Unless, as we so rudely discovered, you happen to own a Samsung refrigerator.
One day, out of the blue, this beast started making a really loud WHIRRRRRRRR sound that rose and fell in tone and intensity.
Then the whirring stopped… along with our refrigerator’s ability to cool or freeze food.
And it is not as if this is a really old refrigerator, left over from our college dorm days. It MIGHT be three years old, tops.
“Oh yeah,” said the first repairman who stopped by. “These Samsungs are pieces of junk. I can change out a few things that might help a bit, but I can’t guarantee it will last.”
Finally, after the fourth different technician from the same company, they just stopped returning our calls.

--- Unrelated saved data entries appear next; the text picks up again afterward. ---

-- ==== Sys2Proof/Laws/Ops.lean ====
section
/-! SUPPORT. One lemma per shared operation that says all it can answer: reading bytes, reading the window, the ways a command ends, and the common parts of the command families. -/

namespace Sys2Proof.Machine

/-! ### The ways a command ends -/

@[simp] theorem raise_eq (e : Err) (s : State) : raise e s = .next (s.setErr e) := rfl
@[simp] theorem complete_eq (s : State) : complete s = .next (s.setErr .none) := rfl

theorem issued_running {body : State → Out} {s : State} (h : s.status.fatal = false) : issued body s = body s := by
  simp [issued, h]

theorem issued_halted {body : State → Out} {s : State} (h : s.status.fatal = true) :
    issued body s = .next (s.setErr .fatalHalted) := by
  simp [issued, h]

/-- A command either was issued to a halted block, or its body ran. -/
theorem issued_next {body : State → Out} {s t : State} (h : issued body s = .next t) :
    (s.status.fatal = true ∧ t = s.setErr .fatalHalted) ∨ (s.status.fatal = false ∧ body s = .next t) := by
  unfold issued at h
  split at h
  · rename_i hf; simp only [raise_eq, Host.Outcome.next.injEq] at h; exact .inl ⟨hf, h.symm⟩
  · rename_i hf; exact .inr ⟨by simpa using hf, h⟩

theorem andThen_next {o : Out} {k : State → Out} {t : State} (h : andThen o k = .next t) :
    ∃ u, o = .next u ∧ k u = .next t := by
  cases o with
  | next u => exact ⟨u, rfl, h⟩
  | fault r => cases h
  | refused r => cases h

@[simp] theorem andThen_of_next (u : State) (k : State → Out) : andThen (.next u) k = k u := rfl

/-! ### Reading bytes -/

theorem withBytes_of_holds {s : State} {b : BufId} {a : Nat} {B : Bytes} {k : Bytes → Out}
    (h : s.Holds b a B) : withBytes s b a B.length k = k B := by
  have : (s.buf b).readRange a B.length = .ok B := by
    rw [Memory.readRange_eq_ok]; exact ⟨rfl, h⟩
  simp [withBytes, this]

theorem withBytes_next {s t : State} {b : BufId} {a n : Nat} {k : Bytes → Out}
    (h : withBytes s b a n k = .next t) : ∃ B, B.length = n ∧ s.Holds b a B ∧ k B = .next t := by
  unfold withBytes at h
  cases hr : (s.buf b).readRange a n with
  | ok B =>
    rw [hr] at h
    exact ⟨B, Memory.readRange_length hr, ((Memory.readRange_eq_ok _ _ _ _).mp hr).2, h⟩
  | error e => rw [hr] at h; cases h

theorem withWindow_of_windowIs {s : State} {W : Bytes} {k : Bytes → Out} (h : s.WindowIs W) :
    withWindow s k = k W := by
  unfold withWindow
  rw [if_neg (by omega), ← h.2.1]
  exact withBytes_of_holds h.2.2

/-- Reading the window answers BAD_WINDOW, or goes on with the bytes it holds. -/
theorem withWindow_next {s t : State} {k : Bytes → Out} (h : withWindow s k = .next t) :
    (s.cfg.ibufBytes < s.win.ioff.toNat + s.win.ilen.toNat ∧ t = s.setErr .badWindow) ∨
    ∃ W, s.WindowIs W ∧ k W = .next t := by
  unfold withWindow at h
  split at h
  · rename_i hb; simp only [raise_eq, Host.Outcome.next.injEq] at h; exact .inl ⟨hb, h.symm⟩
  · rename_i hb
    obtain ⟨W, hl, hh, hk⟩ := withBytes_next h
    exact .inr ⟨W, ⟨by omega, hl, hh⟩, hk⟩

theorem withWindow_outside {s : State} {k : Bytes → Out}
    (h : s.cfg.ibufBytes < s.win.ioff.toNat + s.win.ilen.toNat) : withWindow s k = .next (s.setErr .badWindow) := by
  unfold withWindow; rw [if_pos h]; rfl

/-! ### The command families -/

/-- CSUM_VERIFY, whatever the layer: BAD_WINDOW, the layer's code, or RESULT and CSUM_OK. -/
theorem csumVerify_next {verify : Bytes → Except Err (U16 × Bool)} {s t : State} (h : csumVerify verify s = .next t) :
    t = s.setErr .badWindow ∨ (∃ W e, verify W = .error e ∧ t = s.setErr e) ∨
    ∃ W c ok, s.WindowIs W ∧ verify W = .ok (c, ok) ∧
      t = { s with result := c, status := { s.status with err := .none, csumOk := ok } } := by
  unfold csumVerify at h
  rcases withWindow_next h with ⟨-, h⟩ | ⟨W, hW, h⟩
  · exact .inl h
  · cases hv : verify W with
    | error e => rw [hv] at h; cases h; exact .inr (.inl ⟨W, e, hv, rfl⟩)
    | ok p => obtain ⟨c, ok⟩ := p; rw [hv] at h; cases h; exact .inr (.inr ⟨W, c, ok, hW, hv, rfl⟩)

/-- The encode commands: EIV, or going on with the encoded options and the payload bytes. -/
theorem withSegment_next {s t : State} {c : U16} {k : Nat → Bytes → Out} (h : withSegment s c k = .next t) :
    (encodedOptions s = none ∧ t = { s with status := { s.status with err := .eiv, fatal := true } }) ∨
    ∃ O P, encodedOptions s = some O ∧ P.length = s.seg.plen.toNat ∧ s.Holds .pbuf 0 P ∧
      k (20 + O.length) (headerBytes s.seg (20 + O.length) c ++ O ++ P) = .next t := by
  unfold withSegment at h
  cases he : encodedOptions s with
  | none => rw [he] at h; cases h; exact .inl ⟨rfl, rfl⟩
  | some O =>
    rw [he] at h
    obtain ⟨P, hl, hh, hk⟩ := withBytes_next h
    exact .inr ⟨O, P, rfl, hl, hh, hk⟩

theorem withSegment_of {s : State} {c : U16} {k : Nat → Bytes → Out} {O P : Bytes} (ho : encodedOptions s = some O)
    (hl : P.length = s.seg.plen.toNat) (hP : s.Holds .pbuf 0 P) :
    withSegment s c k = k (20 + O.length) (headerBytes s.seg (20 + O.length) c ++ O ++ P) := by
  unfold withSegment
  rw [ho, ← hl]
  exact withBytes_of_holds hP

/-- When the options encode: the chain does, and the header length is a multiple of 4 and at most 60. -/
theorem encodedOptions_eq_some {s : State} {O : Bytes} :
    encodedOptions s = some O ↔ encChain s.chain = some O ∧ (20 + O.length) % 4 = 0 ∧ 20 + O.length ≤ 60 := by
  unfold encodedOptions
  cases h : encChain s.chain with
  | none => simp
  | some X =>
    simp only [ne_eq, Option.some.injEq]
    split
    · rename_i hc; constructor
      · intro h; cases h
      · rintro ⟨rfl, h1, h2⟩; omega
    · rename_i hc; constructor
      · intro h; cases h; exact ⟨rfl, by omega, by omega⟩
      · rintro ⟨rfl, -, -⟩; rfl

end Sys2Proof.Machine
end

I don’t want to appear to blow this minor appliance inconvenience up to the size of an actual PROBLEM, but it was kind of a pain. I am not sure I remember ever owning a refrigerator that suddenly just decided to stop refrigerating.

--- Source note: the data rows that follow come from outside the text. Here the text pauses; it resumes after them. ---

/-! ### Checksum verification -/

theorem issued_csumVerify_next {verify : Bytes → Except Err (U16 × Bool)} {codes : List Err} {s t : State}
    (hv : ∀ W e, verify W = .error e → e ∈ codes) (h : issued (csumVerify verify) s = .next t) :
    Raised (.badWindow :: codes) s t ∨ (s.status.fatal = false ∧ ∃ W c ok, s.WindowIs W ∧ verify W = .ok (c, ok) ∧
      t = (State.setCsumOk { s with result := c } ok).setErr .none) := by
  rcases issued_next h with ⟨hf, rfl⟩ | ⟨hf, h⟩
  · exact .inl (.inl ⟨hf, rfl⟩)
  · rcases csumVerify_next h with ⟨-, rfl⟩ | ⟨W, e, he, rfl⟩ | ⟨W, c, ok, hW, ho, rfl⟩
    · exact .inl (.inr ⟨hf, _, by simp, rfl⟩)
    · exact .inl (.inr ⟨hf, e, by simp [hv _ _ he], rfl⟩)
    · exact .inr ⟨hf, W, c, ok, hW, ho, rfl⟩

theorem verifyTcp_error {p : PseudoHdr} {W : Bytes} {e : Err} (h : verifyTcp p W = .error e) : e ∈ [Err.truncated] := by
  unfold verifyTcp at h; split at h <;> cases h; simp

theorem verifyUdp_error {p : PseudoHdr} {W : Bytes} {e : Err} (h : verifyUdp p W = .error e) : e ∈ [Err.truncated] := by
  unfold verifyUdp at h; split at h <;> cases h; simp

theorem verifyIcmp_error {W : Bytes} {e : Err} (h : verifyIcmp W = .error e) : e ∈ [Err.truncated] := by
  unfold verifyIcmp at h; split at h <;> cases h; simp

theorem verifyIp4_error {W : Bytes} {e : Err} (h : verifyIp4 W = .error e) : e ∈ [Err.truncated, .malformedHeader] := by
  unfold verifyIp4 at h
  split at h; · cases h; simp
  simp only at h
  split at h; · cases h; simp
  split at h <;> cases h; simp

theorem execCsumVerifyTcp_next {s t : State} (h : execCsumVerifyTcp s = .next t) :
    Raised [.badWindow, .truncated] s t ∨ (s.status.fatal = false ∧ ∃ W c ok, s.WindowIs W ∧
      verifyTcp s.ph W = .ok (c, ok) ∧ t = (State.setCsumOk { s with result := c } ok).setErr .none) :=
  issued_csumVerify_next (fun _ _ => verifyTcp_error) h

theorem execCsumVerifyUdp_next {s t : State} (h : execCsumVerifyUdp s = .next t) :
    Raised [.badWindow, .truncated] s t ∨ (s.status.fatal = false ∧ ∃ W c ok, s.WindowIs W ∧
      verifyUdp s.ph W = .ok (c, ok) ∧ t = (State.setCsumOk { s with result := c } ok).setErr .none) :=
  issued_csumVerify_next (fun _ _ => verifyUdp_error) h

theorem execCsumVerifyIcmp_next {s t : State} (h : execCsumVerifyIcmp s = .next t) :
    Raised [.badWindow, .truncated] s t ∨ (s.status.fatal = false ∧ ∃ W c ok, s.WindowIs W ∧
      verifyIcmp W = .ok (c, ok) ∧ t = (State.setCsumOk { s with result := c } ok).setErr .none) :=
  issued_csumVerify_next (fun _ _ => verifyIcmp_error) h

theorem execCsumVerifyIp4_next {s t : State} (h : execCsumVerifyIp4 s = .next t) :
    Raised [.badWindow, .truncated, .malformedHeader] s t ∨ (s.status.fatal = false ∧ ∃ W c ok, s.WindowIs W ∧
      verifyIp4 W = .ok (c, ok) ∧ t = (State.setCsumOk { s with result := c } ok).setErr .none) :=
  issued_csumVerify_next (fun _ _ => verifyIp4_error) h

/-! ### Option commands -/

theorem execOptDecode_next {s t : State} (h : execOptDecode s = .next t) :
    Raised [.malformedOptions, .badWindow] s t ∨ (s.status.fatal = false ∧ ∃ W c, s.WindowIs W ∧ W.length ≤ 40 ∧
      decodeOptions W = some c ∧ t = (s.commitChain c).setErr .none) := by
  rcases issued_window_next h with h | ⟨hf, W, hW, h⟩
  · exact .inl (h.mono (by simp))
  · split at h
    · exact .inl (raised_next hf (by simp) h)
    · rename_i h40
      cases hd : decodeOptions W with
      | none => rw [hd] at h; exact .inl (raised_next hf (by simp) h)
      | some c => rw [hd] at h; cases h; exact .inr ⟨hf, W, c, hW, by omega, hd, rfl⟩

But as I reflected on it, this incident did remind me that we live in a world of entropy… a world where nothing lasts, where everything – even this super-reliable, 11-year-old Mac on which I am writing these words – ultimately dissolves and crumbles into dust.
Heck, I suspect Old Faithful has failed to keep an eruption appointment once or twice in its life.
We will probably get a new refrigerator to replace this faulty, unreliable one. (Have I mentioned it is a Samsung?) But even the most reliable possible model (which, according to all of the repair guys who have been in our house recently, is Whirlpool) will ultimately fail and become a rusting pile of metal.
Want real reliability? There is only one place to find it.
As the Apostle Paul reminds us in his second letter to those Corinthian scalawags, “ … because we look not at what can be seen but at what cannot be seen; for what can be seen is temporary, but what cannot be seen is eternal.”(2 Corinthians 4:18, NRSV).
Sounds tough, doesn’t it? Ignoring the cars and trucks, and lawnmowers, and escalators, and refrigerators right in front of your face, and keeping your eyes firmly fixed on things you can’t actually see.
Huh???
And yet, that is exactly the right reliability prescription.
In the history of the world, God has never failed in God’s promises to create, to love, to forgive, to redeem, and to save.
And he never will.
It is just too bad God never got into the refrigerator business.
Yep. God is faithful. Not refrigerators, cars, or even Old Faithful.